The problem assigned to me was of Information Retrieval on the data of the first round of COVID-19. In this project I have experimented with two sorting methods different from the basic one implemented by Elasticsearch, that is, reordering the documents found with BM25 through clustering. In the first pure clustering approach, the order is established in the first instance by the cluster to which it belongs and subsequently the order for documents belonging to the same cluster is established by means of the BM25 score. In the second hybrid approach, on the other hand, the cluster modifies the score value which therefore determines the new order. The hybrid approach returned similar performance to the BM25, while with the classic clustering worse results were obtained.
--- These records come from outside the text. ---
-- ==== Sys2Proof/Machine/StChange.lean ====
section
/-! DEFINITION. Changes that take effect at an epoch boundary (R19 to R21, spec/01_architecture.md) and group
transactions (R356 to R360, spec/14_commands.md). -/

namespace Sys2Proof.Machine

/-- A change that becomes visible at an epoch boundary (R19), with the values it sets. Records with a field mask carry
the record and the mask of written bits. -/
inductive Change where
  | devState (st : DevState)
  | cpuMap (queue ring : Nat)
  | portMode (octet rate : Nat) (mask : BitVec 8)
  | portConfig (port : Nat) (record fields : BitVec 64)
  | portEnable (port : Nat) (on : Bool)
  | narrow (port : Nat)
  | tableCreate (table : Nat) (r : TableRec)
  | tableDelete (table : Nat)
  | emProfile (prof : Nat) (r : EmProf)
  | lpmProfile (prof : Nat) (r : List LpmLookup)
  | nextHop (table : Option Nat)
  | upkeep (table : Nat) (r : UpkeepRec) (fields : BitVec 8)
  | version (v : BitVec 16)
  | queueMode (octet : Nat) (q16 : Bool)
  | queueSched (queue : Nat) (record fields : BitVec 64)
  | shaper (isPort : Bool) (index : Nat) (record : BitVec 64)
  | portSched (port : Nat) (record fields : BitVec 64)
  | tcMap (port : Nat) (map : BitVec 32)
  | gateList (port : Nat) (l : GateList)
  | gateClear (port : Nat)
  | pools (sizes : List (Option Nat)) (pushout : List (Option Bool))
  | queueAdmit (queue : Nat) (record fields : BitVec 64)
  | pg (port prio : Nat) (xoff xon headroom : Option Nat)
  | elemStop (e : Element) (drainLimit : Nat)
  | elemRestore (e : Element)
  | mcastSet (group : Nat) (self : Bool) (members : List Nat)
  | mcastDelete (group : Nat)
  | cutThrough (port : Nat) (en : Option Bool) (start : Option Nat)
  | timePort (port : Nat) (record fields : BitVec 64)
  | cipherPort (port : Nat) (record fields : BitVec 64)
  | scSet (sc dir : Nat) (replayProtect : Option Bool) (replayWindow pnThreshold : Option Nat)
  | scDelete (sc dir : Nat)
  | saInstall (p : SaParams) (key : BitVec 256)
  | saDelete (sc dir an : Nat)
  | saSelect (sc an : Nat)
  | stream (stream : Nat) (r : StreamRec) (fields : BitVec 16) (format : Nat)
  | report (queue : Nat) (r : ReportRec) (fields : BitVec 8)
  | ioam (nodeId : BitVec 56) (td : Nat) (namespaces : List (Nat × BitVec 64))
  | opHost (op : Nat)
  | opPoint (op cause : Nat)
  | thermal
  | dormant (wakeNEn : Bool)
  | compat (freqs : Option (List Nat))
  | pipeRetire (pipe : Nat)
  | pipeRestore (pipe : Nat)
  | sliceFence (slice : Nat)
  | replicaFence (replica : Nat)
  | unitUnfence (u : UnitRef)
  | bankDetach (part bank : Nat)
  | bankRestore (part bank : Nat)
  | spareStart (store bank : Nat) (back : Bool)
  | cipherFence (engine : Nat)
  | laneRestore (lane : Nat) (passes : Bool)
  | spareSwitch (store group bank : Nat) (back : Bool)
  | isolate
  | detach
  | roleSwap
  | drain (on : Bool)
  | resyncEnd (config : BitVec 384) (count : Nat)
deriving DecidableEq, Repr

/-- A change accepted and not yet visible: the epoch whose boundary applies it, the objects it changes (R21), and the
change. -/
structure PendingChange where
  epoch : Nat
  objs : List (Nat × Nat)
  change : Change
deriving DecidableEq, Repr

/-- A part of a group (R357): its opcode, the objects it changes and its changes. -/
structure Part where
  opcode : Nat
  objs : List (Nat × Nat)
  changes : List Change
deriving DecidableEq, Repr

/-- A mirrored transaction (R401): its number, header, opcode and command; true where it has an effective epoch (PREPARE)
and false otherwise (MIRROR); the epoch it was sent or prepared in, the epoch it names (0 for none) and the tick stamp at
which PREPARE went out; COMMIT's epoch once sent, and whether the ACK of the COMMIT has come; the objects and changes it
has prepared, and the opcode and parameters that its digest covers (R474). -/
structure Txn where
  txn : Nat
  hdr : Hdr
  opcode : Nat
  cmd : Mirrored
  prepared : Bool
  sentEpoch : Nat
  target : Nat
  epoch : Option Nat
  acked : Bool
  objs : List (Nat × Nat)
  changes : List Change
  digest : List Byte
deriving DecidableEq, Repr

/-- The open group transaction (R357 to R360). -/
structure Group where
  /-- GROUP_ID; 32; R357 14_commands.md; reset none open -/
  id : Nat
  /-- session that opened it; R357 14_commands.md; reset none open -/
  sender : Nat
  /-- TWIN flag of GROUP_OPEN; R359 14_commands.md; reset none open -/
  twin : Bool
  /-- parts held, in order; 256; R357 14_commands.md; reset none open -/
  parts : List Part
  /-- commands received with GROUP set, failed ones too; R357 14_commands.md; reset none open -/
  count : Nat
  /-- FAILED: first failing part and its status; R357 14_commands.md; reset none open -/
  failed : Option (Nat × Nat)
  /-- epoch of the last part or of GROUP_OPEN; R360 14_commands.md; reset none open -/
  lastEpoch : Nat
  /-- GROUP_COMMIT taken, PREPARING: command, target epoch, epoch of acceptance; R358 14_commands.md; reset none -/
  commit : Option (Hdr × EpochName × Nat)
deriving DecidableEq, Repr

end Sys2Proof.Machine
end

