-- ==== Sys2Proof/Machine/Ops.lean ====
section
/-! DEFINITION. The operations that every command shares: sparse arrays, the clock, the accessors of every array of the
state, counters, the scheduling of changes to epoch boundaries, rings, event records and the fault log. -/

namespace Sys2Proof

/-- What index `i` reads as; `d` is what an unlisted index reads as. -/
def Arr.get {α : Type} (d : α) (a : Arr α) (i : Nat) : α :=
  match a with
  | [] => d
  | (j, v) :: t => if i = j then v else Arr.get d t i

/-- Index `i` replaced, in canonical form. -/
def Arr.set {α : Type} [DecidableEq α] (d : α) (a : Arr α) (i : Nat) (v : α) : Arr α :=
  match a with
  | [] => if v = d then [] else [(i, v)]
  | (j, w) :: t =>
    if i < j then (if v = d then (j, w) :: t else (i, v) :: (j, w) :: t)
    else if i = j then (if v = d then t else (i, v) :: t)
    else (j, w) :: Arr.set d t i v

/-- The indexes whose contents satisfy `p`. -/
def Arr.keysWhere {α : Type} (a : Arr α) (p : Nat → α → Bool) : List Nat := (a.filter fun e => p e.1 e.2).map (·.1)

/-- Indexes outside `p` read as the default again. -/
def Arr.keep {α : Type} (a : Arr α) (p : Nat → Bool) : Arr α := a.filter fun e => p e.1

/-- The canonical form of an array: indexes strictly rising, no entry equal to the default of its index. -/
def Arr.wf {α : Type} [DecidableEq α] (d : Nat → α) (a : Arr α) : Bool :=
  match a with
  | [] => true
  | (j, v) :: t => (v != d j) && (match t with | [] => true | (k, _) :: _ => decide (j < k)) && Arr.wf d t

namespace Machine

/-! ## The clock -/

/-- Core clocks in a number of milliseconds, microseconds and seconds (1.6 GHz, R2). -/
def clkMs (n : Nat) : Nat := n * 1600000
def clkUs (n : Nat) : Nat := n * 1600
def clkS (n : Nat) : Nat := n * 1600000000

/-- Core clocks in a number of nanoseconds, rounded up (5/8 ns a clock, R2). -/
def clkNs (n : Nat) : Nat := (n * 8 + 4) / 5

/-- Tick stamp of R12. -/
def State.tickStamp (s : State) : Nat := s.clock.epoch * 1024 + s.clock.tick

/-- CYCLE_STAMP of R417. -/
def State.cycleStamp (s : State) : Nat := s.tickStamp * 2 + s.clock.k

/-- The present core clock. -/
def State.now (s : State) : Nat := s.clock.now

/-- The order in which positions are skipped (R24). -/
def skipOrder : List Nat := [14, 6, 10, 2, 12, 4, 8, 0]

/-- Position `p` is worked at operating point `op` (R24). -/
def workedPos (op p : Nat) : Bool := !((skipOrder.take (if op = 7 then 8 else op)).contains p)

/-- The present tick is worked: the core runs and the tick is not skipped (R23), nor an unnumbered tick (R282). -/
def State.worked (s : State) : Bool :=
  s.clock.running && s.clock.stretch == 0 && workedPos s.power.op (s.clock.tick % 16)

/-- The present clock is a maintenance clock, c mod 32 = 31 (R16). -/
def State.maintClock (s : State) : Bool :=
  s.clock.running && s.clock.stretch == 0 && s.clock.tick % 16 == 15 && s.clock.k == 1

/-- The present tick holds a maintenance cycle (R16). -/
def State.maintTick (s : State) : Bool := s.clock.tick % 16 == 15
We then surrounded the IR with a simple graphical interface developed by us, so as to improve the user experience.

Index

  1. Introduction
  2. Starting point
  3. Methodology
  4. Experiments
  5. Interface
  6. Bibliographical references

1. Introduction

The main objective of this project is to put into practice the concepts learned in the Databases 2 course and add others learned in other subjects and independently. In this project in particular we have deepened the clustering method: in particular trying to exploit the cluster hypotesis, ie that the relevant elements are similar to each other. Clustering was applied to documents retrieved from a query using BM25, the default method applied by Elasticsearch, in order to reorder them and provide the user with the relevant documents faster. In addition, we have created a graphical interface for the IR service to provide a minimum level of user experience. As far as programming is concerned, the python language was used for the creation of the new Information Retrieval methods and for the back-end part of the Web Application. The HTML and CSS languages were instead used for the creation of the front-end part of the Web Application.

2. Starting point

The methods used in this Mini-project, as mentioned above, are BM25 and clustering, used in combination using two different approaches:

  • sorting by clustering;
  • hybrid sorting between BM25 and clustering. BM25 is a function of finding a probabilistic model, given by the relationship between the likelihood of the hypothesis that the document is relevant and that that the document is not. The BM25 sorting algorithm therefore weighs the relationship between the document and the query. The most common scoring function for BM25 is:

Figure 1

  • ri - number of documents found containing the i-th term
  • R - number of documents found
  • ni - number of documents containing the i-th term
  • N - number of documents
  • k1 - parameter that controls the scaling function
  • k2 - parameter that controls the scaling function
  • b - parameter that controls how the length of a document affects the relevance score
  • dl - length of the document
  • avdl - average of document length
  • Q - set of query terms

3. Methodology

In order to cluster the documents found, we went to carry out the pre-processing phases, starting from the title and abstract of the documents, defined below.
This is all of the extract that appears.